You are viewing a plain text version of this content. The canonical link for it is here.
Posted to dev@subversion.apache.org by Julian Foad <ju...@apache.org> on 2020/07/28 13:44:49 UTC
Re: FSFS commit failure should release txn proto-rev lock

Ping: can anyone comment on this proposed patch?

- Julian


Julian Foad wrote:
> CC'ing more possible experts Dmitry, Evgeny: any thoughts about whether 
> this change makes sense for FSFS commit?
> 
> - Julian
> 
> 
> Julian Foad wrote:
>> TL;DR: I propose a change to the FSFS commit-transaction function, to 
>> release the proto-rev write lock if an error occurs while it has this 
>> lock.
>>
>> The practical applications of this change are rather obscure, which 
>> perhaps explains why it has not been needed before.  In particular, it 
>> apparently is not needed for the way the rest of standard Subversion 
>> drives FSFS, but may be needed for other users of FSFS.  I have come 
>> across this case in WANdisco's replicator, but as there are other 
>> peculiarities in how that drives FSFS, let us not confuse the issue by 
>> looking too closely at it.  It appears the issue would apply to other 
>> users of FSFS too.
>>
>> In the FSFS commit-transaction code path (in svn_fs_fs__commit) there 
>> is a region where it acquires an exclusive write lock on the prototype 
>> revision (proto-rev).  There are cases where code in this region can 
>> fail, and there is no release of the lock in the error return path. 
>> That means if the calling process re-tries, the "writing" flag is 
>> still set in the transaction object in memory, and this causes an 
>> "already locked" error.
>>
>> In regular Subversion we abandon a transaction if it fails at this 
>> stage, and so never hit the problem.  There are failure modes where a 
>> re-try could not succeed, notably after we move the proto-rev file 
>> into its final location, breaking the transaction; this case is called 
>> out in comments in the function and will remain after this change.  
>> Abandoning the transaction is a safe and effective way to use FSFS.  

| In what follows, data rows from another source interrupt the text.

/-- The dots go to index 7 and index 6, each by its own flag (R153). -/
theorem getElem_addDots (p : Vector Byte 8) (l sl : Bool) (i : Fin 8) :
    (addDots p l sl)[i] =
      p[i] ||| if (i.val = 7 ∧ l = true) ∨ (i.val = 6 ∧ sl = true) then 0x01 else 0x00 := by
  simp only [addDots, Fin.getElem_fin, Vector.getElem_set, addDot_eq_or]
  rcases eq_or_ne i.val 6 with h6 | h6
  · simp [h6]
  · rcases eq_or_ne i.val 7 with h7 | h7
    · simp [h7]
    · simp [h6, h7, Ne.symm h6, Ne.symm h7]

/-- What a render of a packed value shows at each index (R152, R153). -/
theorem getElem_rendered (v : RenderValue) (l sl : Bool) (i : Fin 8) :
    (addDots (hexPatterns v) l sl)[i] =
      (if i.val = 7 ∨ 16 ^ (7 - i.val) ≤ v.toNat
        then Config.glyph (BitVec.ofNat 4 (v.toNat / 16 ^ (7 - i.val))) else 0x00) |||
      (if (i.val = 7 ∧ l = true) ∨ (i.val = 6 ∧ sl = true) then 0x01 else 0x00) := by
  have hlast : 7 - i.val = 0 ↔ i.val = 7 := by omega
  rw [getElem_addDots, getElem_hexPatterns, patternAt_eq]
  simp only [hlast]

end Sys2Proof.Machine
end

section
/-! SUPPORT. Packed BCD (R155): `pack_bcd(value)` is the number whose hexadecimal digits are the decimal digits of
`value mod 10^8`. -/

namespace Sys2Proof.Machine

/-- The number whose hexadecimal digits are the decimal digits of `n`. -/
def bcd (n : Nat) : Nat := Nat.ofDigits 16 (Nat.digits 10 n)

@[simp] theorem bcd_zero : bcd 0 = 0 := by simp [bcd]

theorem bcd_eq_mod_add (n : Nat) : bcd n = n % 10 + 16 * bcd (n / 10) := by
  rcases Nat.eq_zero_or_pos n with rfl | hn
  · simp
  · rw [bcd, Nat.digits_def' (by norm_num) hn, Nat.ofDigits_cons, bcd]

/-- Packing `n + 1` digits is packing the lowest one and then `n` above it. -/
theorem bcd_mod_pow_succ (x n : Nat) : bcd (x % 10 ^ (n + 1)) = x % 10 + 16 * bcd (x / 10 % 10 ^ n) := by
  rw [bcd_eq_mod_add, Nat.pow_succ', Nat.mod_mul_right_div_self, Nat.mod_mul_right_mod]

theorem digits_bcd (n : Nat) : Nat.digits 16 (bcd n) = Nat.digits 10 n := by
  refine Nat.digits_ofDigits 16 (by norm_num) _ (fun d hd => ?_) fun hne => ?_
  · exact (Nat.digits_lt_base (by norm_num) hd).trans (by norm_num)
  · exact Nat.getLast_digit_ne_zero 10 (Nat.digits_ne_nil_iff_ne_zero.mp hne)

theorem bcd_div_pow_mod (n k : Nat) : bcd n / 16 ^ k % 16 = n / 10 ^ k % 10 := by
  rw [← Nat.getD_digits _ _ (by norm_num), digits_bcd, Nat.getD_digits _ _ (by norm_num)]

theorem pow_le_bcd_iff (n k : Nat) : 16 ^ k ≤ bcd n ↔ 10 ^ k ≤ n := by
  rw [← Nat.lt_digits_length_iff (by norm_num), digits_bcd, Nat.lt_digits_length_iff (by norm_num)]

/-- A decimal digit put in nibble `k` above a value that ends below it: the OR is a sum. -/
theorem toNat_or_digit_shiftLeft {acc d : RenderValue} {k : Nat} (hk : k < 8) (hd : d.toNat < 10)
    (hacc : acc.toNat < 16 ^ k) : (acc ||| (d <<< (4 * k))).toNat = acc.toNat + 16 ^ k * d.toNat := by
  have hpow : 16 ^ k = 2 ^ (4 * k) := (Nat.pow_mul 2 4 k).symm
  have hfits : 2 ^ (4 * k) * d.toNat < 2 ^ 32 := by
    have : 2 ^ (4 * k) ≤ 2 ^ 28 := Nat.pow_le_pow_right (by norm_num) (by omega)
    nlinarith
  rw [hpow] at hacc ⊢
  rw [BitVec.toNat_or, BitVec.toNat_shiftLeft, Nat.shiftLeft_eq, Nat.mul_comm, Nat.mod_eq_of_lt hfits,
    Nat.or_comm, ← Nat.two_pow_add_eq_or_of_lt hacc, Nat.add_comm]

/-- From digit 8 on nothing is packed (R155, R157). -/
theorem packBcdLoop_of_eight_le (fuel : Nat) {k : Nat} (hk : 8 ≤ k) (w acc : RenderValue) :
    packBcdLoop fuel k w acc = acc := by
  induction fuel generalizing k w with
  | zero => rfl
  | succ fuel ih => rw [packBcdLoop, if_neg (Nat.not_lt.mpr hk), ih (Nat.le_succ_of_le hk), ite_self]

/-- The loop at digit `k` still has to pack the `n` lowest decimal digits of the value it is at, above the accumulator. -/
theorem toNat_packBcdLoop (fuel : Nat) {n k : Nat} (hn : k + n = 8) {w acc : RenderValue} (hw : w.toNat < 10 ^ fuel)
    (hacc : acc.toNat < 16 ^ k) :
    (packBcdLoop fuel k w acc).toNat = acc.toNat + 16 ^ k * bcd (w.toNat % 10 ^ n) := by
  induction fuel generalizing n k w acc with
  | zero => simp [packBcdLoop, Nat.lt_one_iff.mp hw]
  | succ fuel ih =>
    rw [packBcdLoop]
    split
    next hzero => simp [hzero]
    next =>
      cases n with
      | zero => simp [packBcdLoop_of_eight_le fuel (show 8 ≤ k + 1 by omega), show ¬ k < 8 by omega, Nat.mod_one]
      | succ n =>
        have hdigit : (w % 10).toNat = w.toNat % 10 := BitVec.toNat_umod
        have hrest : (w / 10).toNat = w.toNat / 10 := BitVec.toNat_udiv
        have hor := toNat_or_digit_shiftLeft (show k < 8 by omega) (show (w % 10).toNat < 10 by omega) hacc
        have hacc' : (acc ||| ((w % 10) <<< (4 * k))).toNat < 16 ^ (k + 1) := by
          rw [hor, Nat.pow_succ]
          nlinarith [show (w % 10).toNat ≤ 9 by omega]
        rw [if_pos (by omega), ih (n := n) (by omega) (by omega) hacc', hor, hdigit, hrest, bcd_mod_pow_succ]
        ring

/-- `pack_bcd` packs the decimal digits of its value modulo `10^8` (R155, R157). -/
theorem toNat_packBcd (v : RenderValue) : (packBcd v).toNat = bcd (v.toNat % 10 ^ 8) := by
  have hv : v.toNat < 10 ^ 10 := v.isLt.trans (by norm_num)
  rw [packBcd, toNat_packBcdLoop 10 (Nat.zero_add 8) hv (by decide)]
  exact (Nat.zero_add _).trans (Nat.one_mul _)

theorem packBcd_div_pow_mod (v : RenderValue) (k : Nat) :
    (packBcd v).toNat / 16 ^ k % 16 = v.toNat % 10 ^ 8 / 10 ^ k % 10 := by
  rw [toNat_packBcd, bcd_div_pow_mod]

/-- The low eight decimal digits of a number are those of the number modulo `10^8`. -/
theorem mod_tenPowEight_div_pow_mod (v : Nat) {k : Nat} (hk : k < 8) : v % 10 ^ 8 / 10 ^ k % 10 = v / 10 ^ k % 10 := by
  rw [show 8 = k + (7 - k + 1) by omega, Nat.pow_add, Nat.mod_mul_right_div_self, Nat.pow_succ]
  exact Nat.mod_mod_of_dvd _ (Dvd.intro_left _ rfl)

>> However, other users of FSFS may prefer to re-try in certain other cases.
>>
>> The case WANdisco encountered is where some old repository corruption 
>> (SVN-4858) was detected and reported at some point in this code 
>> region.   Although the commit would not be able to succeed, it was 
>> important to them that the same error should be reported again during 
>> a re-try, and what was observed instead was that the "already locked" 

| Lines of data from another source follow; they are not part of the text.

-- ==== Sys2Proof/Decode.lean ====
section
/-!
DEFINITION. Decoding of words and bytes, total and rejecting by name, and the encoder (R85 to R111, opcode maps and
function tables of the engine chapters). Each engine decodes its own words; a collective step word has 64 bits.
-/

namespace Sys2Proof

/-- Why a word is refused (R86): the four kinds of illegal word, and too few bytes. -/
inductive DecodeError where
  | unassignedOpcode | unassignedFunction | reservedField | illegalOperand | truncated
deriving DecidableEq, Repr

/-- Bits lo to lo+n-1 of a word. -/
def fld (w : BitVec 32) (lo n : Nat) : BitVec n := w.extractLsb' lo n

/-- A field placed at bit lo of a word. -/
def put {n : Nat} (x : BitVec n) (lo : Nat) : BitVec 32 := x.setWidth 32 <<< lo

/-- A reserved field must be zero (R86). -/
def reserved (w : BitVec 32) (lo n : Nat) (k : Except DecodeError Instr) : Except DecodeError Instr :=
  if fld w lo n = 0 then k else .error .reservedField

/-- Function codes of scalar opcode 0x01. -/
def decodeScalarOp01 (w : BitVec 32) : Except DecodeError Instr :=
  match (fld w 0 8).toNat with
  | 0x00 => .ok (.add (fld w 20 6) (fld w 14 6) (fld w 8 6))
  | 0x01 => .ok (.sub (fld w 20 6) (fld w 14 6) (fld w 8 6))
  | 0x02 => .ok (.and (fld w 20 6) (fld w 14 6) (fld w 8 6))
  | 0x03 => .ok (.or (fld w 20 6) (fld w 14 6) (fld w 8 6))
  | 0x04 => .ok (.xor (fld w 20 6) (fld w 14 6) (fld w 8 6))
  | 0x05 => .ok (.shl (fld w 20 6) (fld w 14 6) (fld w 8 6))
  | 0x06 => .ok (.shr (fld w 20 6) (fld w 14 6) (fld w 8 6))
  | 0x07 => .ok (.sra (fld w 20 6) (fld w 14 6) (fld w 8 6))
  | 0x08 => .ok (.slt (fld w 20 6) (fld w 14 6) (fld w 8 6))
  | 0x09 => .ok (.sltu (fld w 20 6) (fld w 14 6) (fld w 8 6))
  | 0x0A => .ok (.mul (fld w 20 6) (fld w 14 6) (fld w 8 6))
  | 0x0B => .ok (.mulh (fld w 20 6) (fld w 14 6) (fld w 8 6))
  | 0x0C => .ok (.mulhu (fld w 20 6) (fld w 14 6) (fld w 8 6))
  | 0x0D => .ok (.div (fld w 20 6) (fld w 14 6) (fld w 8 6))
  | 0x0E => .ok (.divu (fld w 20 6) (fld w 14 6) (fld w 8 6))
  | 0x0F => .ok (.rem (fld w 20 6) (fld w 14 6) (fld w 8 6))
  | 0x10 => .ok (.remu (fld w 20 6) (fld w 14 6) (fld w 8 6))
  | 0x11 => .ok (.min (fld w 20 6) (fld w 14 6) (fld w 8 6))
  | 0x12 => .ok (.max (fld w 20 6) (fld w 14 6) (fld w 8 6))
  | 0x13 => .ok (.minu (fld w 20 6) (fld w 14 6) (fld w 8 6))
  | 0x14 => .ok (.maxu (fld w 20 6) (fld w 14 6) (fld w 8 6))
  | 0x15 => reserved w 8 6 (.ok (.clz (fld w 20 6) (fld w 14 6)))
  | 0x16 => reserved w 8 6 (.ok (.ctz (fld w 20 6) (fld w 14 6)))
  | 0x17 => reserved w 8 6 (.ok (.popc (fld w 20 6) (fld w 14 6)))
  | _ => .error .unassignedFunction

/-- Function codes of scalar opcode 0x20. -/
def decodeScalarOp20 (w : BitVec 32) : Except DecodeError Instr :=
  match (fld w 2 3).toNat with
  | 0x00 => reserved w 5 9 (.ok (.ldsZ (fld w 20 6) (fld w 14 6) (fld w 0 2)))
  | 0x01 => reserved w 5 9 (.ok (.ldgZ (fld w 20 6) (fld w 14 6) (fld w 0 2)))
  | 0x02 => reserved w 8 6 (.ok (.ldgAcq (fld w 20 6) (fld w 14 6) (fld w 5 3) (fld w 0 2)))
  | 0x03 => reserved w 8 6 (.ok (.ldgAcqZ (fld w 20 6) (fld w 14 6) (fld w 5 3) (fld w 0 2)))
  | 0x04 => reserved w 8 6 (.ok (.stgRel (fld w 20 6) (fld w 14 6) (fld w 5 3) (fld w 0 2)))
  | _ => .error .unassignedFunction

/-- Function codes of scalar opcode 0x35. -/
def decodeScalarOp35 (w : BitVec 32) : Except DecodeError Instr :=
  match (fld w 0 8).toNat with
  | 0x00 => reserved w 8 6 (.ok (.ccreate (fld w 20 6) (fld w 14 6)))
  | 0x01 => reserved w 8 6 (.ok (.cjoin (fld w 20 6) (fld w 14 6)))
  | 0x02 => reserved w 8 6 (reserved w 20 6 (.ok (.cleave (fld w 14 6))))
  | 0x03 => reserved w 8 6 (reserved w 20 6 (.ok (.bar (fld w 14 6))))
  | _ => .error .unassignedFunction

>> error was thrown instead.
>>
>> I suppose disk being temporarily inaccessible is one class of error 
>> where a re-try might be successful.
>>
>> The attached test and patch demonstrate and fix the problem.
>>
>> This patch does not attempt to make it possible to re-try a failed 
>> commit in all cases.  Some remaining cases are noted in the patch log 
>> message which is repeated here:
>>
>> [[[
>> Roll back the transaction lock state so re-trying a failing commit 
>> results in the same error again instead of an "already locked" error.
>>
>> The problem was that when a commit returned a failure from within the 
>> code region where it held a transaction proto-rev lock, it did not 
>> unlock it.  Although the FSFSWD replicator replaces the transaction 
>> files on disk, the lock status remained on the transaction object in 
>> memory and a subsequent retry then failed with "already locked" error 
>> instead of the same failure mode as the first attempt.
>>
>> The solution here is to reset the lock status of the in-memory 
>> transaction object before returning a commit failure.
>>
>> This implementation addresses cases where the commit fails and returns 
>> an error (e.g. due to detecting repository corruption at this point, 
>> as in the case reported in NV-7983), and the lock can be successfully 
>> unlocked using the regular unlock code path.
>>
>> Cases not addressed:
>>
>>    * There are conceivable failure modes where this regular unlocking 
>> would not succeed, e.g. disk files becoming inaccessible, and this 
>> patch would not address those cases.  These could perhaps be addressed 
>> by adding a lock clean-up function that ignores errors in clean-up, 
>> and using that instead of the regular unlocking code.
>>
>>    * This implementation does not address cases where the process 
>> crashes in this code region.  (In such cases the in-memory 'is 
>> writable' flag would not be preserved anyway so that is out of scope.)
>>
>> ### NOT YET TESTED:
>> For FSFSWD, this implementation should also work where a failure 
>> occurs after moving the proto-rev file to the final revision-file 
>> location. FSFSWD re-copies the transaction directory before re-trying, 
>> and so this should succeed.  For regular FSFS, it does not address 
>> this case: a re-try in this case will fail to open the transaction 
>> proto-rev file.
>>
>> ### This patch includes debugging code.
>>
>> * subversion/libsvn_fs_fs/transaction.c
>>    (TEST_COMMIT_FAIL): Debug code.
>>    (ERR_PROTO_REV_LOCKED): New macro.
>>    (commit_body): Use the new macro to handle errors in the region 
>> where a proto-rev lock is held, and unlock it in those cases.
>>
>> ]]]
>>
>> My question is, does this change (without the debugging code) make 
>> sense as an improvement to FSFS?
>>
>> - Julian
>